Après presque deux ans de pandémie, les Québécois sont toujours prêts à coopérer. Mais ils montrent des signes d’impatience. Surtout les jeunes adultes, qui sont au bord du désengagement, révèle un sondage CROP-La Presse.

Publié le 21 janvier
Louise Leduc
Louise Leduc La Presse

Sur une échelle de 1 à 10, la satisfaction des Québécois envers le gouvernement Legault se situe maintenant à 5,9, comparativement à 6,5 il y a un an et à 8,6 au début de la pandémie. Pas de dégringolade généralisée, donc, mais une grogne manifeste des 18 à 34 ans, qui, à 70 %, se disent insatisfaits du gouvernement et sont, en moyenne, plus enclins à enfreindre les consignes sanitaires.

Le sondage CROP demandé par La Presse et réalisé du 14 au 17 janvier témoigne d’un « ras-le-bol certain envers la COVID-19, mais l’adhésion aux mesures sanitaires est encore élevée en général », résume Dominic Bourdages, vice-président de CROP.

« Fatigue accumulée »

Le fait que le taux de satisfaction envers le gouvernement Legault soit maintenant un point au-dessous de la note de passage apparaît normal à Éric Montigny, professeur de science politique à l’Université Laval. « C’est ce que l’on constate aussi dans les autres pays. Un peu partout, il y a eu ce ralliement initial derrière le drapeau, un sentiment qui s’estompe avec la fatigue accumulée. »

« Le message gouvernemental passe encore, poursuit-il. Les gens sont encore prêts à faire un effort.

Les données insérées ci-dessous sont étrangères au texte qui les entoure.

-- ==== Sys2Proof/Decode.lean ====
section
/-! DEFINITION. Host command messages read into commands and written from them (R210), and the host's
table words (this part's table gives no row any bits). -/

namespace Sys2Proof

open Machine

/-- Command types, numbered from 1 in the order of R193's owner table (R210). -/
def commandType : Instr → Option Nat
  | .readCounters => some 1
  | .rejoin => some 2
  | .readChannels => some 3
  | .readTiers => some 4
  | .setGain _ _ => some 5
  | .setChannel _ _ _ => some 6
  | .setTrim _ _ => some 7
  | .readMeters => some 8
  | .defineClip _ _ _ _ => some 9
  | .clipData _ _ _ => some 10
  | .sealClip _ => some 11
  | .deleteClip _ => some 12
  | .setClip _ _ _ => some 13
  | .setGroup _ _ _ _ => some 14
  | .clearGroup _ => some 15
  | .readClip _ => some 16
  | .readGroup _ => some 17
  | .readExtents _ _ => some 18
  | .cueInsert _ _ _ _ _ _ _ _ _ _ _ _ => some 19
  | .cueRemove _ => some 20
  | .cueMove _ _ => some 21
  | .cueGain _ _ => some 22
  | .play => some 23
  | .stop _ => some 24
  | .seatReset => some 25
  | .readCue => some 26
  | .readPlayer _ => some 27
  | .readSeat => some 28
  | .answerLine _ => some 29
  | .screenLine _ => some 30
  | .holdLine _ => some 31
  | .readyLine _ => some 32
  | .takeNext => some 33
  | .takeCaller _ _ => some 34
  | .dropCaller _ _ => some 35
  | .hangUpCaller _ _ => some 36
  | .readLines => some 37
  | .readAirQueue => some 38
  | .readRequests => some 39
  | .remoteOutput _ _ => some 40
  | .alertIssue _ _ _ _ => some 41
  | .alertCancel _ => some 42
  | .readAlerts => some 43
  | .readLink => some 44
  | .lineUpOn _ => some 45
  | .lineUpOff => some 46
  | .readPanel => some 47
  | .configure _ => some 48
  | .readStatus => some 49
  | .readNotice => some 50
  | _ => none

/-- The parameter words of a command of fixed words (R210), in the order its rule names them. A list is a
count word followed by its entries. CLIP DATA and CONFIGURE carry bytes and are written apart. -/
def paramWords : Instr → List Word
  | .setGain a b => [a, b]
  | .setChannel a b c => [a, b, c]
  | .setTrim a b => [a, b]
  | .defineClip a b c l => [a, b, c, word l.length] ++ l
  | .sealClip a => [a]
  | .deleteClip a => [a]
  | .setClip a b c => [a, b, c]
  | .setGroup a b l c => [a, b, word l.length] ++ l ++ [c]
  | .clearGroup a => [a]
  | .readClip a => [a]
  | .readGroup a => [a]
  | .readExtents a b => [a, b]
  | .cueInsert a b c d e f g h i j k l => [a, b, c, d, e, f, g, h, i, j, k, l]
  | .cueRemove a => [a]
  | .cueMove a b => [a, b]
  | .cueGain a b => [a, b]
  | .stop a => [a]
  | .readPlayer a => [a]
  | .answerLine a => [a]
  | .screenLine a => [a]
  | .holdLine a => [a]
  | .readyLine a => [a]
  | .takeCaller a b => [a, b]
  | .dropCaller a b => [a, b]
  | .hangUpCaller a b => [a, b]
  | .remoteOutput a b => [a, b]
  | .alertIssue a b c d => [a, b, c, d]
  | .alertCancel a => [a]
  | .lineUpOn a => [a]
  | _ => []

/-- The parameter bytes of a host command (R210). -/
def commandParams : Instr → List Byte
  | .clipData a b l => be32 a ++ be32 b ++ be32 (word l.length) ++ l
  | .configure l => l
  | i => (paramWords i).flatMap be32

/-- The command message that spells a host command under a tag (R210): type, tag, parameter length and
parameters. -/
def encodeCommand (tag : Half) (i : Instr) : Option (List Byte) :=
  (commandType i).map fun ty =>
    be16 (BitVec.ofNat 16 ty) ++ be16 tag ++ be16 (BitVec.ofNat 16 (commandParams i).length) ++ commandParams i

/-- The words of a run of bytes, when it is a whole number of them. -/
def wordsOf : List Byte → Option (List Word)
  | [] => some []
  | a :: b :: c :: d :: rest => (wordsOf rest).map fun ws => (a ++ b ++ (c ++ d)) :: ws
  | _ => none

/-- A command without parameters. -/
def params0 (i : Instr) : List Word → Option Instr
  | [] => some i
  | _ => none

/-- A command of one word. -/
def params1 (f : Word → Instr) : List Word → Option Instr
  | [a] => some (f a)
  | _ => none

/-- A command of two words. -/
def params2 (f : Word → Word → Instr) : List Word → Option Instr
  | [a, b] => some (f a b)
  | _ => none

/-- A command of three words. -/
def params3 (f : Word → Word → Word → Instr) : List Word → Option Instr
  | [a, b, c] => some (f a b c)
  | _ => none

/-- A command of four words. -/
def params4 (f : Word → Word → Word → Word → Instr) : List Word → Option Instr
  | [a, b, c, d] => some (f a b c d)
  | _ => none

/-- The words of DEFINE CLIP: three words, a count and so many extents. -/
def paramsDefine : List Word → Option Instr
  | a :: b :: c :: n :: l => if l.length = n.toNat then some (.defineClip a b c l) else none
  | _ => none

/-- The words of SET GROUP: two words, a count, so many clips, and the start value. -/
def paramsGroup : List Word → Option Instr
  | a :: b :: n :: l =>
    if l.length = n.toNat + 1 then some (.setGroup a b (l.take n.toNat) (l.getD n.toNat 0)) else none
  | _ => none

/-- The words of CUE INSERT. -/
def paramsCue : List Word → Option Instr
  | [a, b, c, d, e, f, g, h, i, j, k, l] => some (.cueInsert a b c d e f g h i j k l)
  | _ => none

/-- The command that words of a type spell; `none` where the type is unknown or the parameter length is
not the type's own (R193). -/
def decodeWords (ty : Nat) : List Word → Option Instr :=
  match ty with
  | 1 => params0 .readCounters
  | 2 => params0 .rejoin
  | 3 => params0 .readChannels
  | 4 => params0 .readTiers
  | 5 => params2 .setGain
  | 6 => params3 .setChannel
  | 7 => params2 .setTrim
  | 8 => params0 .readMeters
  | 9 => paramsDefine
  | 11 => params1 .sealClip
  | 12 => params1 .deleteClip
  | 13 => params3 .setClip
  | 14 => paramsGroup
  | 15 => params1 .clearGroup
  | 16 => params1 .readClip
  | 17 => params1 .readGroup
  | 18 => params2 .readExtents
  | 19 => paramsCue
  | 20 => params1 .cueRemove
  | 21 => params2 .cueMove
  | 22 => params2 .cueGain
  | 23 => params0 .play
  | 24 => params1 .stop
  | 25 => params0 .seatReset
  | 26 => params0 .readCue
  | 27 => params1 .readPlayer
  | 28 => params0 .readSeat
  | 29 => params1 .answerLine
  | 30 => params1 .screenLine
  | 31 => params1 .holdLine
  | 32 => params1 .readyLine
  | 33 => params0 .takeNext
  | 34 => params2 .takeCaller
  | 35 => params2 .dropCaller
  | 36 => params2 .hangUpCaller
  | 37 => params0 .readLines
  | 38 => params0 .readAirQueue
  | 39 => params0 .readRequests
  | 40 => params2 .remoteOutput
  | 41 => params4 .alertIssue
  | 42 => params1 .alertCancel
  | 43 => params0 .readAlerts
  | 44 => params0 .readLink
  | 45 => params1 .lineUpOn
  | 46 => params0 .lineUpOff
  | 47 => params0 .readPanel
  | 49 => params0 .readStatus
  | 50 => params0 .readNotice
  | _ => fun _ => none

/-- The bytes of CLIP DATA: clip, offset, a count word and so many bytes. -/
def paramsData (ps : List Byte) : Option Instr :=
  let bytes := ps.drop 12
  if 12 ≤ ps.length ∧ bytes.length = (wordAt ps 8).toNat then
    some (.clipData (wordAt ps 0) (wordAt ps 4) bytes)
  else none

/-- The command that a message's type and parameter bytes spell (R193, R210). Parameters are at most
1,024 bytes. CONFIGURE takes any length: the image's own check judges it (R201, index 0). -/
def decodeCommand (ty : Nat) (ps : List Byte) : Option Instr :=
  if 1024 < ps.length then none
  else match ty with
    | 10 => paramsData ps
    | 48 => some (.configure ps)
    | _ => (wordsOf ps).bind (decodeWords ty)

/-- What a whole command message spells: its header's length must be the number of parameter bytes the
transfer held (R192, R193). -/
def decodeMessage (bytes : List Byte) : Option (Half × Half × List Byte × Instr) :=
  if 6 ≤ bytes.length ∧ (halfAt bytes 4).toNat = (bytes.drop 6).length then
    (decodeCommand (halfAt bytes 0).toNat (bytes.drop 6)).map fun i =>
      (halfAt bytes 0, halfAt bytes 2, bytes.drop 6, i)
  else none

/-- No row of spec/opcode_table.json gives bits, so no word spells a command (DEDUCED, log entry 51). -/
def decodeTableWord (_nbits _w : Nat) : Option Instr := none

end Sys2Proof
end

Pas de gaieté de cœur, mais on sent une résilience. »

Cela est pour l’ensemble des personnes sondées, mais le gouvernement Legault aurait tout intérêt à analyser de près les réponses données par les 18 à 34 ans, soutient Claire Durand, professeure de sociologie à l’Université de Montréal et spécialiste des sondages.

Les jeunes de 18 à 34 ans ne donnent en moyenne que 4,5 sur 10 au gouvernement Legault, alors que ce groupe d’âge a beaucoup voté pour la CAQ. Aussi, de question en question, on voit clairement que ce sont eux qui désapprouvent le plus les interdictions et qui craignent le moins la maladie.

Claire Durand, spécialiste des sondages

Au total, 86 % des personnes interrogées se disent d’accord avec l’affirmation : « C’est notre devoir à tous de suivre les règles de la Santé publique. Nous devons tous faire notre part pour arrêter la pandémie. »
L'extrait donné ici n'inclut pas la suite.